How this lipstick has remained under the radar (or maybe just my radar) in the beauty world is beyond me; it is such a beautiful everyday nude and I could see it working on a large spectrum of skin colorings. "Rose Velvet" is your typical rosy-brown so it gives your lips a wash of color and pop of sophistication in a way that only these hues can. Don't get me wrong, pinks and mauves can be subtle and nude-y as well but there's something so utterly je ne sais quoi about these more muted shades that I just can't deny.
The other appeal of "Rose Velvet" (apart from the name, I mean come on) is hands down the formula. Revlon nailed it with this one; ultra creamy, ultra pigmented, ultra perfect. Finish-wise it's that perfect blend of not too matte and not too glossy, plus it stays on my lips much longer than some of the sheerer Super Lustrous Lipsticks Revlon has on the market (i.e. "Jungle Peach", "Primrose", "Coralberry", etc.).

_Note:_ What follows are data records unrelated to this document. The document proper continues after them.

theorem execRakeAbort_keeps {s : State} {a0 a1} : Answered s (execRakeAbort a0 a1 s) := by
  unfold execRakeAbort
  exact .answer (fun h1 => (by extract_lets -merge -useContext -underBinder +onlyGivenNames v2; clear_value v2; exact (State.when_keeps h1 (fun h3 => (State.rakeOver_keeps (State.bump_keeps (State.updPan_keeps h3)))))))

theorem State.rakeFailed_keeps {z s : State} {a1 a2} (h : Keeps z s) : Keeps z (State.rakeFailed s a1 a2) := by
  unfold State.rakeFailed
  extract_lets -merge -useContext -underBinder +onlyGivenNames v1 v2 v3
  clear_value v1 v2 v3
  exact .ite (by extract_lets -merge -useContext -underBinder +onlyGivenNames v4; clear_value v4; exact (by extract_lets -merge -useContext -underBinder +onlyGivenNames v5; have h5 : Keeps z v5 := (by unfold v5; exact (State.updPan_keeps h)); clear_value v5; exact (by extract_lets -merge -useContext -underBinder +onlyGivenNames v6; have h6 : Keeps z v6 := (by unfold v6; exact (State.bump_keeps h5)); clear_value v6; exact (by extract_lets -merge -useContext -underBinder +onlyGivenNames u7_0 v7; have h7 : Keeps z v7 := (by unfold v7; exact (.of h6 rfl)); clear_value v7; exact (State.each_keeps h7 (fun h8 => (State.faultRec_keeps h8))))))) (by extract_lets -merge -useContext -underBinder +onlyGivenNames v4; have h4 : Keeps z v4 := (by unfold v4; exact (State.updPan_keeps h)); clear_value v4; exact (by extract_lets -merge -useContext -underBinder +onlyGivenNames v5; have h5 : Keeps z v5 := (by unfold v5; exact (State.updPan_keeps h4)); clear_value v5; exact (by split <;> [exact h5; exact (State.retire_keeps (State.faultRec_keeps h5))])))

theorem execRakeComplete_keeps {s : State} {a0 a1 a2} : Answered s (execRakeComplete a0 a1 a2 s) := by
  unfold execRakeComplete
  exact .answer (fun h1 => (by extract_lets -merge -useContext -underBinder +onlyGivenNames v2; clear_value v2; exact (by split <;> [exact h1; exact (.ite h1 (by extract_lets -merge -useContext -underBinder +onlyGivenNames v3; clear_value v3; exact (by split <;> [exact (by extract_lets -merge -useContext -underBinder +onlyGivenNames v4; clear_value v4; exact (by extract_lets -merge -useContext -underBinder +onlyGivenNames v5; clear_value v5; exact (by extract_lets -merge -useContext -underBinder +onlyGivenNames v6; clear_value v6; exact (by extract_lets -merge -useContext -underBinder +onlyGivenNames u7_0 v7; clear_value v7; exact (by extract_lets -merge -useContext -underBinder +onlyGivenNames v8; have h8 : Keeps s v8 := (by unfold v8; exact (State.countPan_keeps (State.bump_keeps h1))); clear_value v8; exact (by extract_lets -merge -useContext -underBinder +onlyGivenNames v9; have h9 : Keeps s v9 := (by unfold v9; exact (State.countPan_keeps h8)); clear_value v9; exact (by extract_lets -merge -useContext -underBinder +onlyGivenNames v10; clear_value v10; exact (by extract_lets -merge -useContext -underBinder +onlyGivenNames v11; have h11 : Keeps s v11 := (by unfold v11; exact (.ite (State.tryStage_keeps (State.tick_keeps (State.updPan_keeps h9))) (.ite (State.updPan_keeps h9) (State.rakeFailed_keeps (State.updPan_keeps h9))))); clear_value v11; exact (State.rakeOver_keeps h11)))))))))])))])))

theorem State.streamWait_keeps {z s : State} {a1} (h : Keeps z s) : Keeps z (State.streamWait s a1) := by
  unfold State.streamWait
  extract_lets -merge -useContext -underBinder +onlyGivenNames v1
  have h1 : Keeps z v1 := (by unfold v1; exact (State.updPan_keeps h))
  clear_value v1
  extract_lets -merge -useContext -underBinder +onlyGivenNames u2_0 v2
  have h2 : Keeps z v2 := (by unfold v2; exact (.of h1 rfl))
  clear_value v2
  split <;> [exact h2; exact (.ite h2 (.of h2 rfl))]

theorem State.endStall_keeps {z s : State}  (h : Keeps z s) : Keeps z (State.endStall s) := by
  unfold State.endStall
  split <;> [exact h; exact (.ite h (State.bump_keeps (.of h rfl)))]

theorem State.leaveLayer_keeps {z s : State} {a1} (h : Keeps z s) : Keeps z (State.leaveLayer s a1) :=
  .of h rfl

theorem execStreamedSwap_keeps {s : State} {a0 a1} : Answered s (execStreamedSwap a0 a1 s) := by
  unfold execStreamedSwap
  exact .answer (fun h1 => (by extract_lets -merge -useContext -underBinder +onlyGivenNames v2; clear_value v2; exact (.ite h1 (.ite (State.endStall_keeps (State.releaseBounce_keeps (State.leaveLayer_keeps (State.updPan_keeps h1)))) (State.streamWait_keeps h1)))))

theorem State.panRequest_keeps {z s : State} {a1 a2} (h : Keeps z s) : Keeps z (State.panRequest s a1 a2) := by
  unfold State.panRequest
  exact State.when_keeps h (fun h1 => (by split <;> [exact h1; exact (State.updPan_keeps h1)]))

theorem State.refreshReq_keeps {z s : State} {a1} (h : Keeps z s) : Keeps z (State.refreshReq s a1) :=
  State.panRequest_keeps h

theorem State.rakeReq_keeps {z s : State} {a1} (h : Keeps z s) : Keeps z (State.rakeReq s a1) :=
  State.panRequest_keeps h

/-! Weights -/

theorem State.refuseLoad_keeps {z s : State} {a1} (h : Keeps z s) : Keeps z (State.refuseLoad s a1) :=
  State.raise_keeps (State.setF_keeps (State.setF_keeps h))

theorem State.loadStart_keeps {z s : State}  (h : Keeps z s) : Keeps z (State.loadStart s) := by
  unfold State.loadStart
  split <;> [exact (State.refuseLoad_keeps h); exact (by extract_lets -merge -useContext -underBinder +onlyGivenNames v1; clear_value v1; exact (by extract_lets -merge -useContext -underBinder +onlyGivenNames v2; clear_value v2; exact (by extract_lets -merge -useContext -underBinder +onlyGivenNames v3; clear_value v3; exact (by extract_lets -merge -useContext -underBinder +onlyGivenNames v4; have h4 : Keeps z v4 := (by unfold v4; exact (.ite h (State.updWslot_keeps h))); clear_value v4; exact (by extract_lets -merge -useContext -underBinder +onlyGivenNames u5_0 v5; have h5 : Keeps z v5 := (by unfold v5; exact (.of h4 rfl)); clear_value v5; exact (State.setNum_keeps (State.setNum_keeps (State.setF_keeps (State.setF_keeps h5)))))))))]

theorem State.loadAbort_keeps {z s : State}  (h : Keeps z s) : Keeps z (State.loadAbort s) := by
  unfold State.loadAbort
  split <;> [exact (State.setF_keeps h); exact (by extract_lets -merge -useContext -underBinder +onlyGivenNames v1; have h1 : Keeps z v1 := (by unfold v1; exact (State.setF_keeps h)); clear_value v1; exact (.ite (State.failLoad_keeps h1) (.of h1 rfl)))]

theorem State.sendPart_keeps {z s : State} {a1 a2} (h : Keeps z s) : Keeps z (State.sendPart s a1 a2) := by
  unfold State.sendPart
  extract_lets -merge -useContext -underBinder +onlyGivenNames v1
  clear_value v1
  exact State.each_keeps h (fun h2 => (State.bcast_keeps h2))

theorem State.requestShard_keeps {z s : State} {a1 a2 a3} (h : Keeps z s) : Keeps z (State.requestShard s a1 a2 a3) := by
  unfold State.requestShard
  extract_lets -merge -useContext -underBinder +onlyGivenNames v1 v2 v3
  clear_value v1 v2 v3
  exact .ite (by split <;> [exact h; exact (OKeeps.getD (State.routePkt_keeps h) h)]) (by split <;> [exact h; exact (by split <;> [exact h; exact (State.sendOn_keeps h)])])

theorem State.want_keeps {z s : State} {a1 a2} (h : Keeps z s) : Keeps z (State.want s a1 a2) := by
  unfold State.want
  extract_lets -merge -useContext -underBinder +onlyGivenNames v1 v2
  clear_value v1 v2
  exact State.each_keeps (.of h rfl) (fun h3 => (State.requestShard_keeps h3))

theorem State.nextRequest_keeps {z s : State} {a1 a2} (h : Keeps z s) : Keeps z (State.nextRequest s a1 a2) := by
  unfold State.nextRequest
  split <;> [exact h; exact (by extract_lets -merge -useContext -underBinder +onlyGivenNames v1; clear_value v1; exact (State.requestShard_keeps (.of h rfl)))]

theorem State.loadVerified_keeps {z s : State} {a1 a2} (h : Keeps z s) : Keeps z (State.loadVerified s a1 a2) := by
  unfold State.loadVerified
  extract_lets -merge -useContext -underBinder +onlyGivenNames u1_0 v1
  have h1 : Keeps z v1 := (by unfold v1; exact (State.clearParts_keeps (.of h rfl)))
  clear_value v1
  extract_lets -merge -useContext -underBinder +onlyGivenNames v2
  have h2 : Keeps z v2 := (by unfold v2; exact (State.setF_keeps (State.setF_keeps (State.setF_keeps h1))))
  clear_value v2
  extract_lets -merge -useContext -underBinder +onlyGivenNames v3
  have h3 : Keeps z v3 := (by unfold v3; exact (State.startHold_keeps (State.event_keeps (State.raise_keeps h2))))
  clear_value v3
  split <;> [exact (.of h3 rfl); exact (by extract_lets -merge -useContext -underBinder +onlyGivenNames v4; clear_value v4; exact (State.meetPlans_keeps (State.updWslot_keeps h3)))]

theorem State.shardFailed_keeps {z s : State} {a1 a2 a3} (h : Keeps z s) : Keeps z (State.shardFailed s a1 a2 a3) := by
  unfold State.shardFailed
  split <;> [exact (by extract_lets -merge -useContext -underBinder +onlyGivenNames v1; clear_value v1; exact (by extract_lets -merge -useContext -underBinder +onlyGivenNames u2_0 u2_1 v2; have h2 : Keeps z v2 := (by unfold v2; exact (.of (State.bump_keeps h) rfl)); clear_value v2; exact (.ite (State.failLoad_keeps h2) h2))); exact (State.nextRequest_keeps (State.bump_keeps h)); exact (State.want_keeps h)]

theorem State.storeShard_keeps {z s : State} {a1 a2 a3 a4} (h : Keeps z s) : Keeps z (State.storeShard s a1 a2 a3 a4) :=
  .ite (State.memWrite_keeps h) (State.moves_keeps (State.memWrite_keeps h))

Bam-pow! Beautiful. Seriously I'm beyond in love, this is just pure, blissful, immaculate infatuation.
Do check out this lipstick if/when you get the chance because, like said, I can see it looking absolutely lovely on a multitude of people.
Cassie, where's that emotional roller coaster you were talking about at the beginning of this post?
A very good question my darlings! I think I got carried away by the loveliness of this lipstick because I kind-of-sort-of definitely forgot I was feeling bummed. Excellent diversion if I do say so myself! But I suppose I'll lean on you all a bit and let you in on what happened…:
I got a hate comment. And I know, I know, it's all very trivial and silly but… well… it got to me. It was posted on one of my most recent videos and, to put it very lightly, it doesn't feel good. Clearly, being on YouTube and whatnot I knew that this day would come but for some reason it feels a whole lot worse than I ever thought it could/would. It's not like I haven't dealt with hate in 'real' life either but I think since it was such a long and fleshed out comment (essentially on how "annoying" and upsetting I am to watch) it made it so that I took it to heart in a really big way. Maybe it's the "Minnesota nice" in me. Maybe it's monthly hormones. Maybe it's the fact that they also hated on my love for Galileo. Yeah, actually, I'm going to go with that last one; mess with Galileo and you mess with me in all the wrong ways. If loving my cat (my child) and treating him like I would a human (my family) is offensive then the problem clearly lies elsewhere. I can only hope that this person doesn't have a pet of their own because, if you ask me, when you decide to take in an animal then you signed up to make its life the best possible and full of all the love you can provide (which for me is a whole darn lot with this expansive heart of mine).
I don't know where I'm going with this though… essentially I know I need to grow a thicker skin but it's just something I've never been good at. Putting on a strong face is something I've always excelled at but I really do internalize these sorts of things whether I know the hate is valid or not. Le sigh. Like said I just need to focus on the good in my life because it SO outweighs the bad.
I have food!
I have shelter!
I'm following my dreams!
I have THE MOST caring and supportive friends and family a girl could ever ask for!
I have the day off!
I can take a nap and cuddle with Galileo!
Awww yeahhh (to my hater, that last one was directed at you ٩꒰ಂ˘ ▿❛ಂ꒱۶♡)
Have you tried the Revlon Super Lustrous Lipstick "Rose Velvet"?
Love it? Hate it?
How do you all deal with hate (if you receive any at all; I like to live in my happy bubble sometimes and think that most people don't have to deal with hatefulness even though I know this is far from the truth)?